JPS63117165A - Coaxial starter - Google Patents

Abstract

PURPOSE:To prevent deformation of an armature core fixing section, by forming a thick portion stretching radially on the inner face of a tubular armature rotary shaft. CONSTITUTION:In a coaxial starter 10, the inner diameter of an inner path 11c of an armature rotary shaft 11a is made remarkably larger than the outer diameter of a rod 18a, because the output rotary shaft 12 is contained between one ends and various components of a magnet switch device 18 are contained in the inner path 11c between the other ends. Such armature rotary shaft 11a is provided with a thick portion 11d stretching radially inward from the inner circumference at a position where an armature core 11b is fixed. Consequently, deformation of the armature rotary shaft 11a is prevented through reinforcing function of a hollow shaft when the armature core 11b is pressure inserted and fixed.

Description

DETAILED DESCRIPTION OF THE INVENTION (Field of Industrial Application) The present invention relates to a coaxial starter device, and more particularly to a coaxial starter device used for starting the engine of a car.

(Prior Art) Conventionally, a starter device used for starting a vehicle engine has been constructed as shown in FIG.

The conventional starter device 1 shown in FIG. A gear device 5 that decelerates the force and transmits it to the clutch outer 4a of the overrunning clutch device 4 via the output rotating shaft 3, and four parts of the DC motor 2 for sliding the overrunning clutch device 4 on the output rotating shaft 3. One end is engaged with the plunger rod of the electromagnetic switch device 6 arranged in the overrunning clutch device 4
A shift lever 8 is engaged with an annular member 7 attached to the shift lever 8.

(Problems to be Solved by the Invention) However, the conventional starter device l requires a shift lever 8 for sliding the overrunning clutch device 4 on the output rotating shaft 3, and furthermore, this shift lever 8
The electromagnetic device 6 that operates the DC motor 2 and turns on the power to the DC motor 2 is placed on the side of the DC motor 2. Since the electromagnetic device 6 is arranged on the side of the DC motor 2, it has a two-axis configuration, which places great restrictions on the engine layout when designing the vehicle. Ta.

In order to avoid such problems, it has been proposed to arrange the electromagnetic switch device in the axial direction -mN of the DC motor, and to make the starter device a simple shape such as a simple elongated cylindrical body. According to this proposal.

The basic structure is that the armature rotating shaft of the DC motor is hollow, and the plunger rod of the electromagnetic switch device that conventionally operates the shift lever extends through the internal passage of the armature rotating shaft to the output rotating shaft.

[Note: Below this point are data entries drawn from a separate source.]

-- ==== Sys2Proof/Syntax.lean ====
section
/-! DEFINITION. The commands of the block: one constructor for each row of the manual's table of operations and events.
Every command carries `dt`, the timebase ticks (10 ns) since the command before it (DESIGN CHOICE, assumption 1), and
the operands its rule names: the party that writes, the unit concerned, the values measured, the octets received. -/
namespace Sys2Proof

/-- The source of an access (Table 19.5): Pyreri, an Ethernet peer slot, the CAN-D session, CAN-A process data. -/
inductive Requester where
  | pyreri | eth (slot : Fin 4) | canD | canA
  deriving DecidableEq, Repr

/-- Session roles (Table 19.2). -/
inductive Role where
  | operator | service | safety
  deriving DecidableEq, Repr

/-- A CAN frame: identifier, IDE (29-bit), FDF and BRS, data (R447, R452). -/
structure CanMsg where
  ident : Nat
  ide   : Bool
  fd    : Bool
  brs   : Bool
  data  : List Byte
  deriving DecidableEq, Repr

/-- What the block sends out during a command: the answer to an access (0 or an abort code of Table 19.3, and the data
read), a frame on a CAN channel, a UDP datagram from one of the module's ports to
a peer, an answer to an ARP request and to an ICMP echo request, and what it passes to its own parts over a link. -/
inductive Output where
  | response (who : Requester) (status : Nat) (data : List Byte)
  | can (ch : Fin 4) (m : CanMsg)
  | udp (src ip port : Nat) (data : List Byte)
  | arpReply (mac ip : Nat) | echoReply (ip : Nat) (data : List Byte)
  | linkPayload (l : Link) (toC : Bool) (payload : BitVec 64)
  | linkReplayRequest (l : Link) (toC : Bool) (replayed : List (BitVec 96))
  | testPulse (channel : Nat)
  deriving DecidableEq, Repr

/-- The memories of Table 1.9. -/
inductive Memory where
  | engineLocal (e : Fin 24) | taskPool | pyreri (lane : Fin 3) | capture | imageBank (bank : Fin 2)
  | paramStore (record : Nat)
  | otp | retained (unit : Fin 1024) | backup (r : Fin 16)
  deriving DecidableEq, Repr

/-- The monitors of R37: a domain of Table 1.13 by its bit, an island die's check of its forwarded clock against its
own oscillator, and Pyreri's own monitor of SAFE. -/
inductive ClockMonitor where
  | domain (bit : Fin 16) | forwarded (l : Link) | pyreriSafe
  deriving DecidableEq, Repr

/-- A measurement at a control-supply source (Table 2.1): the LV input's voltage, the DC-link voltage at the flyback,
PoDL power from the PSE and its voltage; or at the battery terminal that feeds the always-on domain (R48). -/
inductive SupplyReading where
  | lv (v : Rat) | flyback (vdc : Rat) | podl (powered : Bool) (v : Rat) | battery (v : Rat)
  deriving DecidableEq, Repr

/-- What an island die measures at the end of a step of the arming sequence (Table 3.4): the gate-supply rails, the
sums of the offset calibration of each leg position (R104), the comparators that failed by position, the end of the
pulse train, and the bootstrap voltages by position with the shunt currents at the end of each of the eight pulses. -/
inductive ArmReport where
  | supplies (pos neg : Rat)
  | offsets (chans : List (List Int × List Int))
  | selftest (vdsFail shuntFail : BitVec 4)
  | pulsesDone
  | bootstraps (v : List Rat) (currents : List (List Rat))
  deriving DecidableEq, Repr

/-- Outcome of an engine's self-test slice, with the LAST_FAIL code of a failing one (R250, Table 9.6). -/
inductive SliceResult where
  | pass | core | fpu | memory | pool
  deriving DecidableEq, Repr

/-- The two drives that run themselves (R290, R319). -/
inductive SelfRun where
  | brk | aux
  deriving DecidableEq, Repr

/-- Control pilot states (Table 13.2). -/
inductive PilotState where
  | a | b | c | d | e | f | invalid
  deriving DecidableEq, Repr

/-- The two instances of the charge state machine (Table 13.8). -/
inductive ChargeTarget where
  | hv | lv
  deriving DecidableEq, Repr

/-- What the lanes and island die T latch for one three-phase set at the start of a safety cycle (Table 15.6, R402, R404):
the zero-crossing frequency of its phase currents with the sign of the phase sequence, the ticks since the last crossing
and the peak since, the zero-crossing frequency and peak of its phase voltages, and Pyreri's own current magnitude. -/
structure SetLatch where
  freqI : Rat
  ageI  : Nat
  peakI : Rat
  freqV : Rat
  peakV : Rat
  mag   : Rat
  deriving DecidableEq, Repr

/-- What a safety cycle latches: whether the exchange record newest since the last latch fails its check value or its
sequence (R391), the four sets and the safety inputs that each lane reads against their accepted level, lane by lane
(R390), the frames that a lane alone rejects, by connection and place in its buffer (R438), the read-back of SO0 to SO3 in V (R416), the fraction of the cycle used (R389), the blocked accesses of a lane
outside the vote (R380), and the torque-off channels whose report differs from the command, in the layout of Table 15.11
(R394). -/
structure CycleInputs where
  exchBad : Bool
  lanes   : Vector (Vector SetLatch 4) 3
  si      : Vector (BitVec 8) 3
  rejects : List (Fin 3 × Fin 16 × Nat)
  soV     : Vector Rat 4
  load    : Rat
  blocked : Nat
  differs : BitVec 12
  deriving DecidableEq, Repr

/-- A bus error that a channel detects (R455): as transmitter, as receiver, or as receiver in a case that ISO 11898-1
counts eightfold; seen without effect on the counters. -/
inductive CanError where
  | transmit | receive | receiveSevere | seen
  deriving DecidableEq, Repr

/-- A request of an SDO client on CAN-D (R476): a read, an expedited write, the start of a segmented write, a segment of
one with its toggle bit, a segment of a read asked for, the client's abort, a specifier that is none of these. The frames
themselves are those of CiA 1301, which the manual names and does not print (assumption 30). -/
inductive SdoRequest where
  | upload (index : BitVec 16) (sub : BitVec 8)
  | download (index : BitVec 16) (sub : BitVec 8) (data : List Byte)
  | downloadStart (index : BitVec 16) (sub : BitVec 8)
  | downloadSegment (toggle : Bool) (data : List Byte) (last : Bool)
  | uploadSegment (toggle : Bool)
  | abort
  | invalid
  deriving DecidableEq, Repr

/-- What reaches the Ethernet port beside the requests of Table 19.4, safe frames and TFTP (R477, R496): a datagram at port
47810 that asks for no operation of that table, an ARP request of a station for an address, an ICMP echo request to an
address, a frame of another protocol, and one that fails its frame check. -/
inductive PortFrame where
  | datagram (dg : List Byte)
  | arpRequest (mac : BitVec 48) (target : BitVec 32)
  | echoRequest (target : BitVec 32) (data : List Byte)
  | other
  | damaged
  deriving DecidableEq, Repr

/-- A frame of an isolation link as it was sent and as it arrives (R21). -/
structure LaneFrame where
  sent    : BitVec 96
  arrived : BitVec 96
  deriving DecidableEq, Repr

/-- The voltage of the battery terminal after a time (R48). -/
structure FeedReading where
  dt   : Nat
  vBat : Rat
  deriving DecidableEq, Repr

/-- What a stage cell reads after a time, leg by leg: the codes of its shunt channels (R98) and the on-edge and off-edge of each
leg's pulse within the period (R93). -/
structure StageReading where
  dt     : Nat
  raw    : List Int
  pulses : List (Nat × Nat)
  deriving DecidableEq, Repr

/-- A code at which the input of a comparator has stood for a time (R121). -/
structure HeldCode where
  code : BitVec 12
  held : Nat
  deriving DecidableEq, Repr

/-- What the hold and the pulses of the static identification have found (Table 6.8). -/
structure StaticResult where
  rs : Rat
  ld : Rat
  lq : Rat
  deriving DecidableEq, Repr

/-- A period of SYNC_IN after a time, as its frequency; none where no edge has come (R314). -/
structure SyncReading where
  dt : Nat
  hz : Option Rat
  deriving DecidableEq, Repr

/-- The positive and the negative voltage of a control pilot period (R328). -/
structure PilotLevels where
  pos : Rat
  neg : Rat
  deriving DecidableEq, Repr

/-- The rise of the DC link in V/ms and C13's output current in two successive periods, after a time (R344). -/
structure PackReading where
  dt   : Nat
  rate : Rat
  i0   : Rat
  i1   : Rat
  deriving DecidableEq, Repr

Since the armature rotating shaft of the DC motor and the rod of the electromagnetic switch device are arranged on the same axis, such a starter device is called a coaxial starter device.

However, when using a coaxial type as proposed above, the armature rotating shaft is formed in a hollow cylindrical body.

In order to attach the armature core to the armature rotating shaft, the outer peripheral surface of the armature rotating shaft has been processed, or when the armature core is press-fitted, the armature core of the armature rotating shaft must be installed in a large area. There was a risk that the part would be deformed due to the applied force. Additionally, most of the rod extending from the electromagnetic switch device, ie, the planter rod, resides within the internal passage of the armature rotating shaft, making it very difficult to hold it.

The object of the present invention was to solve such conventional problems, and the purpose of the present invention is to prevent deformation of the armature core mounting portion of the armature rotating shaft, and to prevent the electromagnetic switch passing through the inside of the armature rotating shaft. The object of the present invention is to provide a coaxial starter device capable of holding a rod of the device.

(Means for Solving the Problems) In the coaxial starter device of the present invention, the armature core of the tubular armature rotating shaft is mounted with a slight gap between the inner surface of the shaft and the circumferential surface of the rod from the electromagnetic switch device. It is characterized by forming nine insertion passages and forming a thick wall portion extending radially inward.

Further, in the coaxial starter device of the present invention, a thick wall portion extending radially inward is formed on the inner surface of the shaft at a position where the armature shaft of the tubular armature rotating shaft is mounted, and a A sleeve bearing is fitted to slidably support a rod from an electromagnetic switch device.

(Function) According to the coaxial type starter device of the present invention, the armature core of the tubular armature rotating shaft is attached by press-fitting the armature core into the armature rotating shaft. It acts as a reinforcement against deformation when trying to install it. In addition, a sleeve bearing is fitted to the inner circumferential surface of the thick wall part as a reinforcement to slidably support the rod from the electromagnetic switch device, thereby preventing the rod from bending. Eggplant.

(Embodiments) Hereinafter, a coaxial starter device of the present invention will be described in more detail with reference to preferred embodiments shown in the accompanying drawings.

FIG. 1 shows a coaxial starter device 10 according to an embodiment of the present invention. A coaxial starter device 10 of this embodiment includes a DC motor 1 having a tubular armature rotating shaft 11a.
1. An armature core Ilb is press-fitted and fixed to the outer periphery of the tubular armature rotating shaft 11a. At one axial end 111 (right m in FIG. 1) of the DC motor 11, an output rotating shaft 12 is arranged on the same axis as the armature rotating shaft 11a. It is inserted into the internal passage lie of the rotating shaft 11a and is supported slidably in the axial direction via a three! bearing 13 interposed between it and the inner peripheral surface thereof.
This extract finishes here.